• EXERCISE DETAILS: Give back exactly the lines of the data below, starting with the line that has "s.gather core o" and going on through the line that has "(List.range 65536).map (fun".

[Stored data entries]
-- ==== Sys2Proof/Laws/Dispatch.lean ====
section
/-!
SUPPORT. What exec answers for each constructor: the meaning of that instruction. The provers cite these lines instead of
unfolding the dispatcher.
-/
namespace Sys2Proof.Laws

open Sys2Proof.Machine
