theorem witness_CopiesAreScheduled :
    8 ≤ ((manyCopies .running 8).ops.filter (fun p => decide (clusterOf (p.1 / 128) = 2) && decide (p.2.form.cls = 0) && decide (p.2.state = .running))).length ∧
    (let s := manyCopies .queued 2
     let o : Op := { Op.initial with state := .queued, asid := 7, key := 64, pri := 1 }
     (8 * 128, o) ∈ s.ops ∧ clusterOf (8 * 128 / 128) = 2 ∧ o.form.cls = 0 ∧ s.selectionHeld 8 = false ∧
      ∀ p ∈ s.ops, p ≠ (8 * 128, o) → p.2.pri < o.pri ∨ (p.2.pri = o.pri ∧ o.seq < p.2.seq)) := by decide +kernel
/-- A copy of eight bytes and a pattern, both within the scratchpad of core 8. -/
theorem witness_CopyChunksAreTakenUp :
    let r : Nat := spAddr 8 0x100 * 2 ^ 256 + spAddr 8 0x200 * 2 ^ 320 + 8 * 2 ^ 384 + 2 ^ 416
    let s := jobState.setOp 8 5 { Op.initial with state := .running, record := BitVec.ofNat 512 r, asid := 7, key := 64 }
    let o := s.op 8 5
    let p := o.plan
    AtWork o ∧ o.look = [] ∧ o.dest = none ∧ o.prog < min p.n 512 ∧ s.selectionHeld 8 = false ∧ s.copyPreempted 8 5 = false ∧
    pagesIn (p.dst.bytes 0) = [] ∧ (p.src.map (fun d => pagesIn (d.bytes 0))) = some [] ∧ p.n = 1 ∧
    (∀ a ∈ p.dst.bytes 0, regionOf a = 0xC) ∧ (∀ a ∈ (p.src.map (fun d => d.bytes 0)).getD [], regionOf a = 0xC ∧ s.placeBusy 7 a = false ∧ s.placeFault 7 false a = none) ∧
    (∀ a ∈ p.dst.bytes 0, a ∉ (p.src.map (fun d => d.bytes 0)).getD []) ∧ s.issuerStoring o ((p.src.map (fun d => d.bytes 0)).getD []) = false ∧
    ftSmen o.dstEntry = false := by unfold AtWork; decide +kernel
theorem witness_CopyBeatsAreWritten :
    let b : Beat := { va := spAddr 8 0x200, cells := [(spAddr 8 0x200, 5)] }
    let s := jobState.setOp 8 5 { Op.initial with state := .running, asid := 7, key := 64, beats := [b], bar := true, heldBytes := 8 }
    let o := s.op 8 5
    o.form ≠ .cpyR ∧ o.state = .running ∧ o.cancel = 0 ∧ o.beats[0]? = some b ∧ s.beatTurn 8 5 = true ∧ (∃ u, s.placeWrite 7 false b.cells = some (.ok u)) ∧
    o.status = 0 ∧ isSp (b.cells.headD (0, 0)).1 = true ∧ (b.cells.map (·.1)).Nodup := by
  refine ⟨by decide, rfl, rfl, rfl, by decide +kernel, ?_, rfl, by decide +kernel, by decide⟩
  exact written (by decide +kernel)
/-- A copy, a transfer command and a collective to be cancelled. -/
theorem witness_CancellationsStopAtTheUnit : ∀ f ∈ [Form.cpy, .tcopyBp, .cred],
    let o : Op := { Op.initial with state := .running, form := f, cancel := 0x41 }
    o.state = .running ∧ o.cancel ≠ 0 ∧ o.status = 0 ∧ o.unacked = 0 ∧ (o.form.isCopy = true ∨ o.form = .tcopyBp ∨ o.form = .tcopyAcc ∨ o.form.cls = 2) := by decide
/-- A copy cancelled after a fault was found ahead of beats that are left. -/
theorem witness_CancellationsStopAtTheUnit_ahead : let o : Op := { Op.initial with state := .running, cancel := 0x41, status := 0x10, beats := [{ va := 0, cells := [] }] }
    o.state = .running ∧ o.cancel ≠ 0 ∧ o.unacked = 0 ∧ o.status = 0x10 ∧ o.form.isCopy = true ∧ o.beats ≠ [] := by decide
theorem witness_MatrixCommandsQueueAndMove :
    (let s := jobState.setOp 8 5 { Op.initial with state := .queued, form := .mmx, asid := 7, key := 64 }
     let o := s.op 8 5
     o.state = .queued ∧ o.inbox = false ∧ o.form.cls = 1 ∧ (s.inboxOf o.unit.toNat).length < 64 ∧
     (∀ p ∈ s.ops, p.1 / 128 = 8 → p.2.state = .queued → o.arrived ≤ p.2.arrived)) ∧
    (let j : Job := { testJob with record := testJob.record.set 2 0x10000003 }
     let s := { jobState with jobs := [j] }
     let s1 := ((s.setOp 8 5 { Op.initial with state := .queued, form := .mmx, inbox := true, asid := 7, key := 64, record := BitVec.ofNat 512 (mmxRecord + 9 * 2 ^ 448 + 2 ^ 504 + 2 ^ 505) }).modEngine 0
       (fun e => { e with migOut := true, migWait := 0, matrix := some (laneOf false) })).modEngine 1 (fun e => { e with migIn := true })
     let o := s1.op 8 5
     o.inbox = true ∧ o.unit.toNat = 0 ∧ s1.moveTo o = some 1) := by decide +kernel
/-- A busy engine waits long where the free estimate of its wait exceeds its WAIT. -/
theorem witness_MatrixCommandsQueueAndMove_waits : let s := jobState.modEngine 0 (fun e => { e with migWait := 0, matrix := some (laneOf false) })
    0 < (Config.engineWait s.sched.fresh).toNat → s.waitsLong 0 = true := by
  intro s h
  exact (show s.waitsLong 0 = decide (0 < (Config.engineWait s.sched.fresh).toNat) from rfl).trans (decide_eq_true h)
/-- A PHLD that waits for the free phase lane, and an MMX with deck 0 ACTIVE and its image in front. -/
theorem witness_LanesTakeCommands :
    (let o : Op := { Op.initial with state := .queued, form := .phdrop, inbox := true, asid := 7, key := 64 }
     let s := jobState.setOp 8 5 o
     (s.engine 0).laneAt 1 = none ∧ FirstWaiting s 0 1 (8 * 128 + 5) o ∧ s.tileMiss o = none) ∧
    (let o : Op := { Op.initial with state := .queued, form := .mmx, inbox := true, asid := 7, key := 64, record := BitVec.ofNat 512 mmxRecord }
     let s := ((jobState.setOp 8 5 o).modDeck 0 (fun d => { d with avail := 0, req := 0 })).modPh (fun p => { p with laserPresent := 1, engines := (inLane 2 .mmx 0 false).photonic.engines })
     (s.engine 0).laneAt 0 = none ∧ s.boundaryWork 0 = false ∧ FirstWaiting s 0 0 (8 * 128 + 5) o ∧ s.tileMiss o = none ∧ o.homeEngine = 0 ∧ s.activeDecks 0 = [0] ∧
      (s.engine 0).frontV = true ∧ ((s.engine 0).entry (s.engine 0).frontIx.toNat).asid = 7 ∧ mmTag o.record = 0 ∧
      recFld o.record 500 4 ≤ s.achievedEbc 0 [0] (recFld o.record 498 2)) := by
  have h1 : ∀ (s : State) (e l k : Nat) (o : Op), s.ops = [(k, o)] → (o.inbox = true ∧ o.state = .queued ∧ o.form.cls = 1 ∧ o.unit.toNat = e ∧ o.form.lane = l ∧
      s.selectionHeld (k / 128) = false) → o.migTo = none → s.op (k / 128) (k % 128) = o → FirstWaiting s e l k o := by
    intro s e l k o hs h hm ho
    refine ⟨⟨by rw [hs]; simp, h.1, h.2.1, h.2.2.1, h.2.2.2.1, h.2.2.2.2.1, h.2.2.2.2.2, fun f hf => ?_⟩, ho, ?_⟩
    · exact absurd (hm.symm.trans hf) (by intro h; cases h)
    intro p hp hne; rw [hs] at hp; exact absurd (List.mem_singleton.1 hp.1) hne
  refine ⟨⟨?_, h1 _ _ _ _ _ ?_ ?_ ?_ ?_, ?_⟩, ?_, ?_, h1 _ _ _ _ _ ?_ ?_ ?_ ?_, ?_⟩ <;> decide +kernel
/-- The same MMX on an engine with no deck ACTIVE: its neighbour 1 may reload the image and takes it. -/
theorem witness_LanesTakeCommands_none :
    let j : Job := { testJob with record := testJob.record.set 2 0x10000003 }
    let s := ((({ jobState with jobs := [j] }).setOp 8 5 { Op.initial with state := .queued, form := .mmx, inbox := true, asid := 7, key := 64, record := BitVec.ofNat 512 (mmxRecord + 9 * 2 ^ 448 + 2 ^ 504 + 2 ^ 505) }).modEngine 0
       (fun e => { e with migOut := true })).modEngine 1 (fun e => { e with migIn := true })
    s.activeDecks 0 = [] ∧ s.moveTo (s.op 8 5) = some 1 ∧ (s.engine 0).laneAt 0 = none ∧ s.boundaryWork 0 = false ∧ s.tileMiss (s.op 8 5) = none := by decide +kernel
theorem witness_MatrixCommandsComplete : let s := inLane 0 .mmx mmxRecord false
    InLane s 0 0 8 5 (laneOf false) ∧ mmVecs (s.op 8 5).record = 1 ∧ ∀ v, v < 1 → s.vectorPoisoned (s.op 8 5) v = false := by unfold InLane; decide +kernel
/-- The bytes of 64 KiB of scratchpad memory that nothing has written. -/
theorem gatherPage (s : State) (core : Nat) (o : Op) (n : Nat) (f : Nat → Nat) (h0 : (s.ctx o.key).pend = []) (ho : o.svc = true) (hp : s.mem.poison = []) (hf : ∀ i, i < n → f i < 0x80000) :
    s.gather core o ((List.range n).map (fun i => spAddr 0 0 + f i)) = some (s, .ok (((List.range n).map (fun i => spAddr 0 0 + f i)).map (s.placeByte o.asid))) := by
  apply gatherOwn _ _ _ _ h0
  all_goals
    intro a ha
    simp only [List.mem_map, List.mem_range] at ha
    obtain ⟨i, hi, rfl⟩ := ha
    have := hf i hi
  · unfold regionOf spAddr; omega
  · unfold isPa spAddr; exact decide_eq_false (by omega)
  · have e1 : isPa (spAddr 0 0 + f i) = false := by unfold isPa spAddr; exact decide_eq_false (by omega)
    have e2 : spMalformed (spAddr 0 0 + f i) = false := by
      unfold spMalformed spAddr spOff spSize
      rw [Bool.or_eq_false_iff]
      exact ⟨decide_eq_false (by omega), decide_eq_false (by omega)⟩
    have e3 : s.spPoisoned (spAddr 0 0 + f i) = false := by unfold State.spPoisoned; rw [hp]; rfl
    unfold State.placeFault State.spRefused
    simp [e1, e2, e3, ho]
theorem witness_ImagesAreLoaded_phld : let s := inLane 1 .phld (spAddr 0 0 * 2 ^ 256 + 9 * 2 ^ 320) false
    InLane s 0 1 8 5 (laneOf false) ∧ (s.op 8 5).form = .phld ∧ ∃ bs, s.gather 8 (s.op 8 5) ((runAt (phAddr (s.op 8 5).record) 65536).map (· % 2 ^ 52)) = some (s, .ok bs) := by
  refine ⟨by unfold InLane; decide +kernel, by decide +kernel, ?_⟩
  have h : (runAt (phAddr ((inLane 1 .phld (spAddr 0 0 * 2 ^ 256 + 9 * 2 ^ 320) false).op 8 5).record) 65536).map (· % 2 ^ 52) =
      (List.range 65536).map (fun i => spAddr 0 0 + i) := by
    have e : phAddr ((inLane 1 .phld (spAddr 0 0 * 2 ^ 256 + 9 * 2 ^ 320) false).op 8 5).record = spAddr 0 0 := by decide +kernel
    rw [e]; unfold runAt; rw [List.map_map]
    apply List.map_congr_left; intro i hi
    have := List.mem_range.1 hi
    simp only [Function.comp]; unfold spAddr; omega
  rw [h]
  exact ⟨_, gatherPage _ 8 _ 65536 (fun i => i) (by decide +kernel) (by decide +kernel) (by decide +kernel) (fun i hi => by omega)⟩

• RESULT OF THE EXERCISE:
    s.gather core o ((List.range n).map (fun i => spAddr 0 0 + f i)) = some (s, .ok (((List.range n).map (fun i => spAddr 0 0 + f i)).map (s.placeByte o.asid))) := by
  apply gatherOwn _ _ _ _ h0
  all_goals
    intro a ha
    simp only [List.mem_map, List.mem_range] at ha
    obtain ⟨i, hi, rfl⟩ := ha
    have := hf i hi
  · unfold regionOf spAddr; omega
  · unfold isPa spAddr; exact decide_eq_false (by omega)
  · have e1 : isPa (spAddr 0 0 + f i) = false := by unfold isPa spAddr; exact decide_eq_false (by omega)
    have e2 : spMalformed (spAddr 0 0 + f i) = false := by
      unfold spMalformed spAddr spOff spSize
      rw [Bool.or_eq_false_iff]
      exact ⟨decide_eq_false (by omega), decide_eq_false (by omega)⟩
    have e3 : s.spPoisoned (spAddr 0 0 + f i) = false := by unfold State.spPoisoned; rw [hp]; rfl
    unfold State.placeFault State.spRefused
    simp [e1, e2, e3, ho]
theorem witness_ImagesAreLoaded_phld : let s := inLane 1 .phld (spAddr 0 0 * 2 ^ 256 + 9 * 2 ^ 320) false
    InLane s 0 1 8 5 (laneOf false) ∧ (s.op 8 5).form = .phld ∧ ∃ bs, s.gather 8 (s.op 8 5) ((runAt (phAddr (s.op 8 5).record) 65536).map (· % 2 ^ 52)) = some (s, .ok bs) := by
  refine ⟨by unfold InLane; decide +kernel, by decide +kernel, ?_⟩
  have h : (runAt (phAddr ((inLane 1 .phld (spAddr 0 0 * 2 ^ 256 + 9 * 2 ^ 320) false).op 8 5).record) 65536).map (· % 2 ^ 52) =
      (List.range 65536).map (fun i => spAddr 0 0 + i) := by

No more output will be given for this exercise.